▼

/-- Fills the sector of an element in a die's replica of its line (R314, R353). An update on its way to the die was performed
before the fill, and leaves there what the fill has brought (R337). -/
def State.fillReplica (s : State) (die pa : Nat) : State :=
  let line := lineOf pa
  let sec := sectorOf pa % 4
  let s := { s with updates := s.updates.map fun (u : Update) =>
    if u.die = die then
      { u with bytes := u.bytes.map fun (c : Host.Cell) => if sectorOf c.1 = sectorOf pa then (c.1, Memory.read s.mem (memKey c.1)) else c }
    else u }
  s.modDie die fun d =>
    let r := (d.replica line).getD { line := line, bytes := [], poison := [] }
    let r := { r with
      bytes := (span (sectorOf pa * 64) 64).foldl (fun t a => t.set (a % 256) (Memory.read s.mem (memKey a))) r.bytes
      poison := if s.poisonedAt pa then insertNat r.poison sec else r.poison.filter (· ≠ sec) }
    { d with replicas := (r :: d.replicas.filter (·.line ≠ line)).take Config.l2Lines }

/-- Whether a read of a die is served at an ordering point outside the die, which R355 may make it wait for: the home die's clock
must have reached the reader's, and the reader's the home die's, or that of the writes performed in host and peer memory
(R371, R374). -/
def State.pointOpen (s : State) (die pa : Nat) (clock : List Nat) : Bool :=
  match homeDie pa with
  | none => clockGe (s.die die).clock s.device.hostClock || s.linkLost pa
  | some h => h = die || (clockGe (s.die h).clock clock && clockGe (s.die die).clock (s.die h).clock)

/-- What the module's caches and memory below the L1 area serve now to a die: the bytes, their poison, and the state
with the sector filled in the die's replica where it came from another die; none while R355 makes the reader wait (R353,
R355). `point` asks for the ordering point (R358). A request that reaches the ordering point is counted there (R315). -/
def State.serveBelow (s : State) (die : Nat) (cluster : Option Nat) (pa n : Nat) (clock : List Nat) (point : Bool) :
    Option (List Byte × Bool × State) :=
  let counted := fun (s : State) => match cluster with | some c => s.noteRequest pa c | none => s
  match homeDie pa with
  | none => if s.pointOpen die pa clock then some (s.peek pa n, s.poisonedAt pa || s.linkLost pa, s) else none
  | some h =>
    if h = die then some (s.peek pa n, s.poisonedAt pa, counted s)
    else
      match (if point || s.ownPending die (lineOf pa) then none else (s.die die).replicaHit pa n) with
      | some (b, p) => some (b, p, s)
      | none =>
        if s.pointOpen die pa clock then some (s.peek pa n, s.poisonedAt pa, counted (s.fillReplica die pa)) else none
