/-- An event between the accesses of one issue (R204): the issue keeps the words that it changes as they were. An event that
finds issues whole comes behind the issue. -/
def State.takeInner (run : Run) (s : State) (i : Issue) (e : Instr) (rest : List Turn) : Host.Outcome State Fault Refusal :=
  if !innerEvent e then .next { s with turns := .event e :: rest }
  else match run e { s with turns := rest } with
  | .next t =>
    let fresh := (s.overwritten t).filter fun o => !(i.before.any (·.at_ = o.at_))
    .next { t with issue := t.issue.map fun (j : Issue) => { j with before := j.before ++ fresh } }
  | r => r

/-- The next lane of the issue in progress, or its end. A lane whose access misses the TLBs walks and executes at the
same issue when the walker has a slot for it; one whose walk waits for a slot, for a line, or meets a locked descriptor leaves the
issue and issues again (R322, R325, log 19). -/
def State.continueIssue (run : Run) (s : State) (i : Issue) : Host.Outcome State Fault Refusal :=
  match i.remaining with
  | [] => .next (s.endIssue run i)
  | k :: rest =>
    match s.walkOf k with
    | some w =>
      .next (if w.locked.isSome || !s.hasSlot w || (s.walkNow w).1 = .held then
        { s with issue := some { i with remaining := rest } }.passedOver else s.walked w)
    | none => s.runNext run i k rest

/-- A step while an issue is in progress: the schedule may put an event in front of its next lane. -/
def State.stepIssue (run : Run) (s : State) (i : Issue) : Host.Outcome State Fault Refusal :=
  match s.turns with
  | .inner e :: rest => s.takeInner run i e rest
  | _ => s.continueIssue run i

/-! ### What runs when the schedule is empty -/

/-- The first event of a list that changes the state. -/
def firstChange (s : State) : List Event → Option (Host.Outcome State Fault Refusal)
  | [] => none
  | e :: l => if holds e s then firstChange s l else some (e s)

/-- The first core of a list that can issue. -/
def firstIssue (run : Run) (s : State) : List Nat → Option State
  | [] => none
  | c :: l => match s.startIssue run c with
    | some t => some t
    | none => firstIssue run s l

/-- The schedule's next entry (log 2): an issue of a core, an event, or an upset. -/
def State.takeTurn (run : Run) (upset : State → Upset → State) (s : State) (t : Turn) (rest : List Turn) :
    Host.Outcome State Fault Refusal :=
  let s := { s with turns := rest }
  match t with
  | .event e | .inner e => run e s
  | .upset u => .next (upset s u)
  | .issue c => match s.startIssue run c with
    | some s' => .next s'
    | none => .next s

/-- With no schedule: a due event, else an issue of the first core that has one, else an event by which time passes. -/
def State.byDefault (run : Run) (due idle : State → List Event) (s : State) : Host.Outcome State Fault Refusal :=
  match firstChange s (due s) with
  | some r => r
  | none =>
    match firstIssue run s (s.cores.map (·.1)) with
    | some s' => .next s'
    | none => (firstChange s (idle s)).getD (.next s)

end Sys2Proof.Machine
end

▲

_TASK DIRECTIONS_
What's required is that all of the material be returned exactly.

_YOUR RESPONSE_
/-- Fills the sector of an element in a die's replica of its line (R314, R353). An update on its way to the die was performed
before the fill, and leaves there what the fill has brought (R337). -/
def State.fillReplica (s : State) (die pa : Nat) : State :=
  let line := lineOf pa
  let sec := sectorOf pa % 4
  let s := { s with updates := s.updates.map fun (u : Update) =>
    if u.die = die then
      { u with bytes := u.bytes.map fun (c : Host.Cell) => if sectorOf c.1 = sectorOf pa then (c.1, Memory.read s.mem (memKey c.1)) else c }
    else u }
  s.modDie die fun d =>
    let r := (d.replica line).getD { line := line, bytes := [], poison := [] }
    let r := { r with
      bytes := (span (sectorOf pa * 64) 64).foldl (fun t a => t.set (a % 256) (Memory.read s.mem (memKey a))) r.bytes
      poison := if s.poisonedAt pa then insertNat r.poison sec else r.poison.filter (· ≠ sec) }
    { d with replicas := (r :: d.replicas.filter (·.line ≠ line)).take Config.l2Lines }

/-- Whether a read of a die is served at an ordering point outside the die, which R355 may make it wait for: the home die's clock
must have reached the reader's, and the reader's the home die's, or that of the writes performed in host and peer memory
(R371, R374). -/
def State.pointOpen (s : State) (die pa : Nat) (clock : List Nat) : Bool :=
  match homeDie pa with
  | none => clockGe (s.die die).clock s.device.hostClock || s.linkLost pa
  | some h => h = die || (clockGe (s.die h).clock clock && clockGe (s.die die).clock (s.die h).clock)

/-- What the module's caches and memory below the L1 area serve now to a die: the bytes, their poison, and the state
with the sector filled in the die's replica where it came from another die; none while R355 makes the reader wait (R353,
R355). `point` asks for the ordering point (R358). A request that reaches the ordering point is counted there (R315). -/
def State.serveBelow (s : State) (die : Nat) (cluster : Option Nat) (pa n : Nat) (clock : List Nat) (point : Bool) :
    Option (List Byte × Bool × State) :=
  let counted := fun (s : State) => match cluster with | some c => s.noteRequest pa c | none => s
  match homeDie pa with
  | none => if s.pointOpen die pa clock then some (s.peek pa n, s.poisonedAt pa || s.linkLost pa, s) else none
  | some h =>
    if h = die then some (s.peek pa n, s.poisonedAt pa, counted s)
    else
      match (if point || s.ownPending die (lineOf pa) then none else (s.die die).replicaHit pa n) with
      | some (b, p) => some (b, p, s)
      | none =>
        if s.pointOpen die pa clock then some (s.peek pa n, s.poisonedAt pa, counted (s.fillReplica die pa)) else none
/-- An event between the accesses of one issue (R204): the issue keeps the words that it changes as they were. An event that
finds issues whole comes behind the issue. -/
def State.takeInner (run : Run) (s : State) (i : Issue) (e : Instr) (rest : List Turn) : Host.Outcome State Fault Refusal :=
  if !innerEvent e then .next { s with turns := .event e :: rest }
  else match run e { s with turns := rest } with
  | .next t =>
    let fresh := (s.overwritten t).filter fun o => !(i.before.any (·.at_ = o.at_))
    .next { t with issue := t.issue.map fun (j : Issue) => { j with before := j.before ++ fresh } }
  | r => r

/-- The next lane of the issue in progress, or its end. A lane whose access misses the TLBs walks and executes at the
same issue when the walker has a slot for it; one whose walk waits for a slot, for a line, or meets a locked descriptor leaves the
issue and issues again (R322, R325, log 19). -/
def State.continueIssue (run : Run) (s : State) (i : Issue) : Host.Outcome State Fault Refusal :=
  match i.remaining with
  | [] => .next (s.endIssue run i)
  | k :: rest =>
    match s.walkOf k with
    | some w =>
      .next (if w.locked.isSome || !s.hasSlot w || (s.walkNow w).1 = .held then
        { s with issue := some { i with remaining := rest } }.passedOver else s.walked w)
    | none => s.runNext run i k rest

/-- A step while an issue is in progress: the schedule may put an event in front of its next lane. -/
def State.stepIssue (run : Run) (s : State) (i : Issue) : Host.Outcome State Fault Refusal :=
  match s.turns with
  | .inner e :: rest => s.takeInner run i e rest
  | _ => s.continueIssue run i

/-! ### What runs when the schedule is empty -/

/-- The first event of a list that changes the state. -/
def firstChange (s : State) : List Event → Option (Host.Outcome State Fault Refusal)
  | [] => none
  | e :: l => if holds e s then firstChange s l else some (e s)

/-- The first core of a list that can issue. -/
def firstIssue (run : Run) (s : State) : List Nat → Option State
  | [] => none
  | c :: l => match s.startIssue run c with
    | some t => some t
    | none => firstIssue run s l

/-- The schedule's next entry (log 2): an issue of a core, an event, or an upset. -/
def State.takeTurn (run : Run) (upset : State → Upset → State) (s : State) (t : Turn) (rest : List Turn) :
    Host.Outcome State Fault Refusal :=
  let s := { s with turns := rest }
  match t with
  | .event e | .inner e => run e s
  | .upset u => .next (upset s u)
  | .issue c => match s.startIssue run c with
    | some s' => .next s'
    | none => .next s

/-- With no schedule: a due event, else an issue of the first core that has one, else an event by which time passes. -/
def State.byDefault (run : Run) (due idle : State → List Event) (s : State) : Host.Outcome State Fault Refusal :=
  match firstChange s (due s) with
  | some r => r
  | none =>
    match firstIssue run s (s.cores.map (·.1)) with
    | some s' => .next s'
    | none => (firstChange s (idle s)).getD (.next s)

end Sys2Proof.Machine
end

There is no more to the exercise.